(TASK)
Once the line with "(R454, R465) -/" is found in the entries below, print it and each following line exactly, stopping after the line with "let old := s.fld a 15 0"; print nothing else.

--- SUPPLIED RECORDS Enclosed Below ---

/-- A write of a ARB_ register; none where it is read only or reserved. -/
def State.arbWrite (s : State) (a : Nat) (v : Word) : Option (State × Bool) :=
  let off := a % 0x10000
  if a = aArbStat then some (s.clrReg a (v &&& 3), true)
  else if a = aArbCommit then
    let s := if tst v 30 then s.setReg aArbPre 0 else s
    some (if tst v 31 then s.arbCommit else (s, true))
  else if a = aArbStarve then some (s.clrReg a (v &&& 0x1FFF), true)
  else if 0x040 ≤ off ∧ off < 0x074 then
    some (if s.lockCfg || wfld v 17 16 = 3 || 1024 < wfld v 10 0 then (s.orReg aArbStat (bitw 0), false)
      else (s.setReg a (v &&& 0x000307FF#32), true))
  else none

/-! Writes of the host block's registers (R454, R465) -/

/-- The running time-outs of a port follow a new limit; each counts from the session's last frame. -/
def State.retime (s : State) (p : Fin 2) (old new : Nat) : State :=
  if old = new then s
  else s.forAll (List.finRange 4) (fun s i =>
    let x := s.sess p i
    if !x.isOpen then s
    else s.setSess p i { x with tmoAt := if new = 0 then none else match x.tmoAt with
      | some t => some (t + 100000000 * new - 100000000 * old)
      | none => s.timer (100000000 * new) })

/-- A write of a HST_ register; none where it is read only or reserved. -/
def State.hstWrite (s : State) (a : Nat) (v : Word) : Option (State × Bool) :=
  let off := a % 0x10000
  let refuse : State × Bool := (s.orReg aHstStat (bitw 0), false)
  if off = 0x000 ∨ off = 0x004 then
    let p := portOf (off / 4)
    let old := s.fld a 15 0
    some (if s.lockCfg then refuse
      else ((s.setReg a (v &&& (if off = 0 then 0xF800FFFF#32 else 0xF000FFFF#32))).retime p old (wfld v 15 0), true))
  else if a = aHstStat then some (s.clrReg a (v &&& 0x1D), true)
  else if a = aHstCmd then
    some (if tst v 31 then s.closeSession (portOf (wfld v 2 2)) (Fin.ofNat 4 (wfld v 1 0)) else s, true)
  else if 0x080 ≤ off ∧ off < 0x0B0 then some (if s.lockCfg then refuse else (s.setReg a (v &&& 0x80000F3F#32), true))
  else none

/-! Writes of the link registers (R485, R507, R510, R511, R513, R516) -/

/-- A changed mask releases the barriers whose arrivals cover it (R510, R511); a tether barrier exists only with EN 1. -/
def State.tRecheck (s : State) : State :=
  if !s.tetherEn then s
  else s.forAll s.tether.sets (fun s e =>
    let m := s.tBarm
    if m ≠ 0 ∧ e.2 &&& m = m then
      let s := { s with tether := { s.tether with sets := setArrivals s.tether.sets e.1 0 } }
      (if m.getLsbD 0 then s.releaseWicks false e.1 else s).tBroadcast (.release e.1)
    else s)
def State.rRecheck (s : State) : State :=
  s.forAll s.ring.sets (fun s e =>
    let m := s.rBarm
    if m ≠ 0 ∧ e.2 &&& m = m then
      { s with ring := { s.ring with sets := setArrivals s.ring.sets e.1 0 } }.releaseWicks true e.1
    else s)

/-- A write of a TTH_ register; none where it is read only or reserved. -/
def State.tthRegWrite (s : State) (a : Nat) (v : Word) : Option (State × Bool) :=
  let cfg (v : Word) : State × Bool :=
    if s.lockCfg then (s.orReg aTthStat (bitw 0), false) else (s.setReg a v, true)
  if a = aTthCfg then
    let q := cfg (v &&& 0x0607FFFF#32)
    some (if q.2 then (q.1.tRecheck, true) else q)
  else if a = aTthBarm then
    let q := cfg (v &&& 0xFFFF#32)
    some (if q.2 then (q.1.tRecheck, true) else q)
  else if a = aTthStat then some (s.clrReg a (v &&& 0x1D), true)
  else if a = aTthRaCmd then some (if tst v 31 then s.tthGo (tst v 30) (BitVec.ofNat 6 (wfld v 5 0)) else (s, true))
  else if a = aTthRaAddr ∨ a = aTthRaData then some (s.setReg a v, true)
  else none

/-- A write of RNG_CFG; EN on a slave is out of range (R484), and a node that is no candidate is no time master (R496). -/
def State.rngCfg (s : State) (v : Word) : State × Bool :=
  if s.lockCfg || (s.slave && tst v 31) then (s.orReg aRngStat (bitw 0), false)
  else
    let s := s.setReg aRngCfg (v &&& 0xE000003F#32)
    let s := if tst v 30 then s else s.leaveMaster
    (if tst v 31 then s else s.closeSplice, true)

/-- A write of RNG_CMD. -/
def State.rngCmd (s : State) (v : Word) : State × Bool :=
  let s := if tst v 30 then s.pfEmpty else s
  let s := if tst v 29 then s.pfClrAll else s
  if tst v 31 then s.tset else (s, true)

/-- A write of a RNG_ register; none where it is read only or reserved. -/
def State.rngRegWrite (s : State) (a : Nat) (v : Word) : Option (State × Bool) :=
  if a = aRngCfg then some (s.rngCfg v)
  else if a = aRngCtl then some (s.rngCtl v, true)
  else if a = aRngStat then some (s.clrReg a (v &&& 0x3F), true)
  else if a = aRngCmd then some (s.rngCmd v)
  else if a = aRngTsetL ∨ a = aRngTsetH ∨ a = aRngRaAddr ∨ a = aRngRaData then some (s.setReg a v, true)
  else if a = aRngBarm 0 ∨ a = aRngBarm 1 then
    some (if s.lockCfg then (s.orReg aRngStat (bitw 0), false) else ((s.setReg a v).rRecheck, true))
  else if a = aRngRaCmd then some (if tst v 31 then s.rngGo (tst v 30) (BitVec.ofNat 6 (wfld v 5 0)) else (s, true))
  else none

/-! Writes of the PWR_ and SEC_ registers (R527, R537 to R539, R545, R550, R552) -/

/-- A write of a PWR_ register; none where it is read only or reserved. TSHUT stays while the die is hot. -/
def State.pwrWrite (s : State) (a : Nat) (v : Word) : Option (State × Bool) :=
  let cfg (v : Word) (ok : Bool) : State × Bool :=
    if s.lockCfg || !ok then (s.orReg aPwrStat (bitw 0), false) else (s.setReg a v, true)
  if a = aPwrCtl ∨ a = aClkCfg then some (cfg (v &&& 0xC0000000#32) true)
  else if a = aPwrStat then some (s.clrReg a (v &&& (if s.power.hot then 1 else 5)), true)
  else if a = aClkStat then some (s.clrReg a (v &&& 7), true)
  else if a = aTherm then some (cfg (v &&& 0xFF#32) (85 ≤ wfld v 7 0 && wfld v 7 0 ≤ 135))
  else none

/-- An instruction of the JTAG port that is not served acts as BYPASS (R540). -/
def Protect.closeJtag (p : Protect) : Protect :=
  if p.jtag == .extest || p.jtag == .priv then { p with jtag := .bypass, jtagOut := 0 } else p

/-- Set locks; LOCK_INJECT clears every arm bit in the same cycle, and LOCK_DEBUG closes the JTAG port (R301, R538, R540). -/
def State.setLocks (s : State) (v : Word) : State :=
  let s := s.orReg aLock (v &&& 0x3F)
  let s := if tst v 4 then { s with protect := s.protect.closeJtag } else s
  if tst v 5 then s.disarmAll else s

--- End of Enclosed SUPPLIED RECORDS ---

(ANSWER TO THIS TASK)
/-! Writes of the host block's registers (R454, R465) -/

/-- The running time-outs of a port follow a new limit; each counts from the session's last frame. -/
def State.retime (s : State) (p : Fin 2) (old new : Nat) : State :=
  if old = new then s
  else s.forAll (List.finRange 4) (fun s i =>
    let x := s.sess p i
    if !x.isOpen then s
    else s.setSess p i { x with tmoAt := if new = 0 then none else match x.tmoAt with
      | some t => some (t + 100000000 * new - 100000000 * old)
      | none => s.timer (100000000 * new) })

/-- A write of a HST_ register; none where it is read only or reserved. -/
def State.hstWrite (s : State) (a : Nat) (v : Word) : Option (State × Bool) :=
  let off := a % 0x10000
  let refuse : State × Bool := (s.orReg aHstStat (bitw 0), false)
  if off = 0x000 ∨ off = 0x004 then
    let p := portOf (off / 4)
    let old := s.fld a 15 0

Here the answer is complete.